- [What is being asked] Lines in the entries below where the word "results" shows up should each be copied.
__________
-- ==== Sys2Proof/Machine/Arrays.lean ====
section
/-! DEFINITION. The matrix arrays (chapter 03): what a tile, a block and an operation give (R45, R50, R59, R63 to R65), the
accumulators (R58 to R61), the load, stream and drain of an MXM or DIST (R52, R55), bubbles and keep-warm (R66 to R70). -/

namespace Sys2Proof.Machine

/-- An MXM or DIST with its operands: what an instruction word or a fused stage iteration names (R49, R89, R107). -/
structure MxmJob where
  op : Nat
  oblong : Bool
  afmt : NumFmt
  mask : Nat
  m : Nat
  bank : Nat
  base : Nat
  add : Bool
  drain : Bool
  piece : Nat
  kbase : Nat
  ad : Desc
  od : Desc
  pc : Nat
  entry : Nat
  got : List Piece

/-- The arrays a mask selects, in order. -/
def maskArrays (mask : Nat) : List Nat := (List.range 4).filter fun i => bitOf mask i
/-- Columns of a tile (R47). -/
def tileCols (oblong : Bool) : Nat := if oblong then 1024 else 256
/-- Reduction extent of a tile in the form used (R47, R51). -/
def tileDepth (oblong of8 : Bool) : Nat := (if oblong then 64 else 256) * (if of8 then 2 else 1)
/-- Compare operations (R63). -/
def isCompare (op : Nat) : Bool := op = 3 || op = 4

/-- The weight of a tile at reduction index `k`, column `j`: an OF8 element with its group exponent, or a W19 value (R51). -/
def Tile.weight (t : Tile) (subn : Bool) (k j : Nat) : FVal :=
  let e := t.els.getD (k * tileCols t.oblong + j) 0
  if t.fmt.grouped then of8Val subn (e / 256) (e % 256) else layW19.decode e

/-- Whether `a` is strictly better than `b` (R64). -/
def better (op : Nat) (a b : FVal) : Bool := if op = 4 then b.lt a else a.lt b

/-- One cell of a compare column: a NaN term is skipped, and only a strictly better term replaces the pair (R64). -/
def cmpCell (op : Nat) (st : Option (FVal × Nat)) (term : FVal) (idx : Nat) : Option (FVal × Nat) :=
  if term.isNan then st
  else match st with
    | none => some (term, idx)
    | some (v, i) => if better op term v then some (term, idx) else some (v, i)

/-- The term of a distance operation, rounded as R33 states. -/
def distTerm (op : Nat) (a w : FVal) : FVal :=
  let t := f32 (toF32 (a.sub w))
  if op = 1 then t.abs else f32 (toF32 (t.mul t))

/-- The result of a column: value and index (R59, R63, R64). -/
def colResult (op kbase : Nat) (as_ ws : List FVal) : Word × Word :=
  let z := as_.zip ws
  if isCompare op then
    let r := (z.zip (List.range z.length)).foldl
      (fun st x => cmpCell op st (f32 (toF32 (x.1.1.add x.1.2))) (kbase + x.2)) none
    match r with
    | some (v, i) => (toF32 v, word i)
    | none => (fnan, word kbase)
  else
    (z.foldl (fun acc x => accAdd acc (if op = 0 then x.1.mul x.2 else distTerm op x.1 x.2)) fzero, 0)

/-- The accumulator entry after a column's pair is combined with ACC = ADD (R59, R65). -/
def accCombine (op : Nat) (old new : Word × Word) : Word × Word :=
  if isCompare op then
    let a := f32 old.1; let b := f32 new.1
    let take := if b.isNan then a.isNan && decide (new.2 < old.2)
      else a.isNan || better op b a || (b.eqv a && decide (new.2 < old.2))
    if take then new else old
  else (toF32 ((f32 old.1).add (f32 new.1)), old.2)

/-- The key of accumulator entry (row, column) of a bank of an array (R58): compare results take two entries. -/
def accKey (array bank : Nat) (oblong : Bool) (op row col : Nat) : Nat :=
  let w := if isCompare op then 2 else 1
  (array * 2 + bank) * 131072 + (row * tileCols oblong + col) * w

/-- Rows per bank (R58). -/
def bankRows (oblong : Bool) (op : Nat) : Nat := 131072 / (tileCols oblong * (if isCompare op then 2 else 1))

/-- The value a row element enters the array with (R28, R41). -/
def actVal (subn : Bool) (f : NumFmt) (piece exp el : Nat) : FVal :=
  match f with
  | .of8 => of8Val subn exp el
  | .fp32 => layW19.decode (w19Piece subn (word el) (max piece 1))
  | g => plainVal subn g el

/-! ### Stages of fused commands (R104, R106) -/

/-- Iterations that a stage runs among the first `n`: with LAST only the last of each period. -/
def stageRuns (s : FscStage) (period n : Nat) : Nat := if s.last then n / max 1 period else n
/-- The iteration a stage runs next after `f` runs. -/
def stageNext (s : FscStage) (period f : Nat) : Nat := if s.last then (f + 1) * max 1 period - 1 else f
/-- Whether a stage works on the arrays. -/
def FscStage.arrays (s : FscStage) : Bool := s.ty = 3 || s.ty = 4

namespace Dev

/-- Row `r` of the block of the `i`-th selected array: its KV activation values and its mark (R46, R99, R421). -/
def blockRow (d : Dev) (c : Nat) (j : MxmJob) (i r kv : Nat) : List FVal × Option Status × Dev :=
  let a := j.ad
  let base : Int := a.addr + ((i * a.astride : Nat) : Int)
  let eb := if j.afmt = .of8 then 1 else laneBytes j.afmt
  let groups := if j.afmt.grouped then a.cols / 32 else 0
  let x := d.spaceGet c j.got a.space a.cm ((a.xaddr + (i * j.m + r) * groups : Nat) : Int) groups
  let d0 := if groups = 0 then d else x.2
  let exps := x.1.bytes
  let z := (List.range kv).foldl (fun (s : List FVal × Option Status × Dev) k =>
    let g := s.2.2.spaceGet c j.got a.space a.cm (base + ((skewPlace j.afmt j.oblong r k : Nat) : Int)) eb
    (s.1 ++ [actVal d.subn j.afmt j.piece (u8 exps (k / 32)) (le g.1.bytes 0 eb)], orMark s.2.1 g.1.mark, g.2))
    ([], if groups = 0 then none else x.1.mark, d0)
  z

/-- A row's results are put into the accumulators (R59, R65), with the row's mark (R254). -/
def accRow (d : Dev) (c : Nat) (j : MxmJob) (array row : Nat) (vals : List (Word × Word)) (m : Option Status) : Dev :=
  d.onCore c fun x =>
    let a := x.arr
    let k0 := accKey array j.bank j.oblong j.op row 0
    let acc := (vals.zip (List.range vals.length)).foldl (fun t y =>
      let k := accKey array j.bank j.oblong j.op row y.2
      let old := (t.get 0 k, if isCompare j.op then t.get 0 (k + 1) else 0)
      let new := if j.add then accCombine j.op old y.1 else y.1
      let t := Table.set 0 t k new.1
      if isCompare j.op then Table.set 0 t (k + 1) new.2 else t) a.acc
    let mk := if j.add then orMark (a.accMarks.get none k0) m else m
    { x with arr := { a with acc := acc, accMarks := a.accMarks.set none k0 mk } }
__________
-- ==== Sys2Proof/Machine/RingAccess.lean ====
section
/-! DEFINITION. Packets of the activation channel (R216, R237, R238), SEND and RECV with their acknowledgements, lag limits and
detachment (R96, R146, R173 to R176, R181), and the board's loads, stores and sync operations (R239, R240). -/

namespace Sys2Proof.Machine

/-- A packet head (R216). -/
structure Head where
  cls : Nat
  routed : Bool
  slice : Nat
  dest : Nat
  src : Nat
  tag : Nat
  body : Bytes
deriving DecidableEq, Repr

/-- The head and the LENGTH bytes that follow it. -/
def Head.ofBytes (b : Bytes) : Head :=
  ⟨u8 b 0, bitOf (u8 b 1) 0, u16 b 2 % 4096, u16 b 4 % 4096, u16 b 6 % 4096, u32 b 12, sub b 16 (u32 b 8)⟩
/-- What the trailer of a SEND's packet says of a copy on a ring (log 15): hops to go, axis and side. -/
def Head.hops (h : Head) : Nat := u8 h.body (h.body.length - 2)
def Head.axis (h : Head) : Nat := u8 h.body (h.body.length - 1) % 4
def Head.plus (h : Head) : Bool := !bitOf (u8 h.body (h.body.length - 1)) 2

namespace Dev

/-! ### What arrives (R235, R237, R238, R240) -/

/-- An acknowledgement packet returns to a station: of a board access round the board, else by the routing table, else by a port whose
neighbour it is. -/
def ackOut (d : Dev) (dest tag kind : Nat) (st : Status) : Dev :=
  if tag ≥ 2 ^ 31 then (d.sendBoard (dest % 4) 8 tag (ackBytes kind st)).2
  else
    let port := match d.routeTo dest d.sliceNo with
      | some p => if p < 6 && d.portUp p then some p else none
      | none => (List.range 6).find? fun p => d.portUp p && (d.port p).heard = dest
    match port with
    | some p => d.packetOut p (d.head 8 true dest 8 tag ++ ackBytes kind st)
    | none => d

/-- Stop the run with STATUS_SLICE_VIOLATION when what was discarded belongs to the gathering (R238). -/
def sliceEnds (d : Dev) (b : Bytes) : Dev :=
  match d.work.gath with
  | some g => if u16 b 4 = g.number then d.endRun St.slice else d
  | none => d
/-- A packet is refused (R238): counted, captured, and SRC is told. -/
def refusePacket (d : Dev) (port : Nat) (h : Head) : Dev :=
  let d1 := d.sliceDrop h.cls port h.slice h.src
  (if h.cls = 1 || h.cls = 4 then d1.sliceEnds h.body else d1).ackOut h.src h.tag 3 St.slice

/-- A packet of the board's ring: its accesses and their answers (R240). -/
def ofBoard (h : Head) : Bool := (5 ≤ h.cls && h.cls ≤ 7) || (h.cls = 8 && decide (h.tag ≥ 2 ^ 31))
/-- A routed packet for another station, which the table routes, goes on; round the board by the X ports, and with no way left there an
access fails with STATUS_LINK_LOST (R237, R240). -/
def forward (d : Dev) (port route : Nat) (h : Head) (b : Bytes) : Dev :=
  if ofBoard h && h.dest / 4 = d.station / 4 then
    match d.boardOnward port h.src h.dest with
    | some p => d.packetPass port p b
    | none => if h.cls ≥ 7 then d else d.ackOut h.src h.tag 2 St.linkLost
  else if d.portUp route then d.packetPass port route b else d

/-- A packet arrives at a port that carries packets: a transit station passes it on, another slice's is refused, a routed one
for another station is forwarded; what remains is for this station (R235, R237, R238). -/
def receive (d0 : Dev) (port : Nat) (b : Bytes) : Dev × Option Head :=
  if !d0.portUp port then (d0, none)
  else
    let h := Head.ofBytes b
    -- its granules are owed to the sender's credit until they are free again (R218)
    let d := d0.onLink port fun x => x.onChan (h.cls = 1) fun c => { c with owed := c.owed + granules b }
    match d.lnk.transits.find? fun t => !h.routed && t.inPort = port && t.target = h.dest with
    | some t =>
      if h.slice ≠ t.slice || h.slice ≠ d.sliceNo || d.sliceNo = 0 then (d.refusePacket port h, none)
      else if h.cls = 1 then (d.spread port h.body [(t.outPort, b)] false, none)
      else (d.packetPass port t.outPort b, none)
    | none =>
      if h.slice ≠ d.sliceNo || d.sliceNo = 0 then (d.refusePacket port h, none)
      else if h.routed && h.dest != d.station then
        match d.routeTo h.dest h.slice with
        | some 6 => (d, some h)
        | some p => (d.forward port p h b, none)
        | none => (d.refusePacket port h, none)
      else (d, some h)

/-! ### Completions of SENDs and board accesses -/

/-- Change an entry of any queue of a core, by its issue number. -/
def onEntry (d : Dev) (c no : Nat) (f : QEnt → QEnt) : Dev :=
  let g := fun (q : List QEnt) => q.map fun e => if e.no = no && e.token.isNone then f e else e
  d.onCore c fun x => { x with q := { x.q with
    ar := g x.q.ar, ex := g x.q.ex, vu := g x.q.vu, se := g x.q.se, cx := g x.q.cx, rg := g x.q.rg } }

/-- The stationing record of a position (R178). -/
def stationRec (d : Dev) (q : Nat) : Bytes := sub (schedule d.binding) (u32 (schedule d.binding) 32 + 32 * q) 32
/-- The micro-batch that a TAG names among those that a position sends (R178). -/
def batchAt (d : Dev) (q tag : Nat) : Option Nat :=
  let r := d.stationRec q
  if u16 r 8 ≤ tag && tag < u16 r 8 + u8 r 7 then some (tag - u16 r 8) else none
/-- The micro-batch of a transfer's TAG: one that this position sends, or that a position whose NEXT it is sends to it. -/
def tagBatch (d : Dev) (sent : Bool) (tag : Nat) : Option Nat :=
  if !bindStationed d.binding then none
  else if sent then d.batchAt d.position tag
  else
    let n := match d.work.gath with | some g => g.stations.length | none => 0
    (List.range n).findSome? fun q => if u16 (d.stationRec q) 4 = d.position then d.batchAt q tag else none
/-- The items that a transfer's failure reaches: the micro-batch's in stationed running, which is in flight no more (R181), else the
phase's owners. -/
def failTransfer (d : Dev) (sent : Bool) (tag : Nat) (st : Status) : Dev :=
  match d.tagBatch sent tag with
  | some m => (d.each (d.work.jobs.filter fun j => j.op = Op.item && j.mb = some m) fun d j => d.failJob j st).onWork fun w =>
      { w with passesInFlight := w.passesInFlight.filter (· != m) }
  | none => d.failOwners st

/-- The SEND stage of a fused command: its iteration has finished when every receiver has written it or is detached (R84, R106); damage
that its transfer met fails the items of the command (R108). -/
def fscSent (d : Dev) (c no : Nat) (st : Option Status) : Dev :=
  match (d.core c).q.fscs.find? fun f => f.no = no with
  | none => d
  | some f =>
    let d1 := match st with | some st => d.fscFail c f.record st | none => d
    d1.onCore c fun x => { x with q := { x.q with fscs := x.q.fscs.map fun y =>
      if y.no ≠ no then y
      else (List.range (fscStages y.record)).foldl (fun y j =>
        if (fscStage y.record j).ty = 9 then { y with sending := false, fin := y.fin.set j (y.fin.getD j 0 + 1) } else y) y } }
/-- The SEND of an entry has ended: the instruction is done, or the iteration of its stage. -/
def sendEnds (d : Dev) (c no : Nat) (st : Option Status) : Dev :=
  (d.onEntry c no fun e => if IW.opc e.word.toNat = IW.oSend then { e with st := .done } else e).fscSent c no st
__________
- [Worked solution]
/-- The key of accumulator entry (row, column) of a bank of an array (R58): compare results take two entries. -/
/-- A row's results are put into the accumulators (R59, R65), with the row's mark (R254). -/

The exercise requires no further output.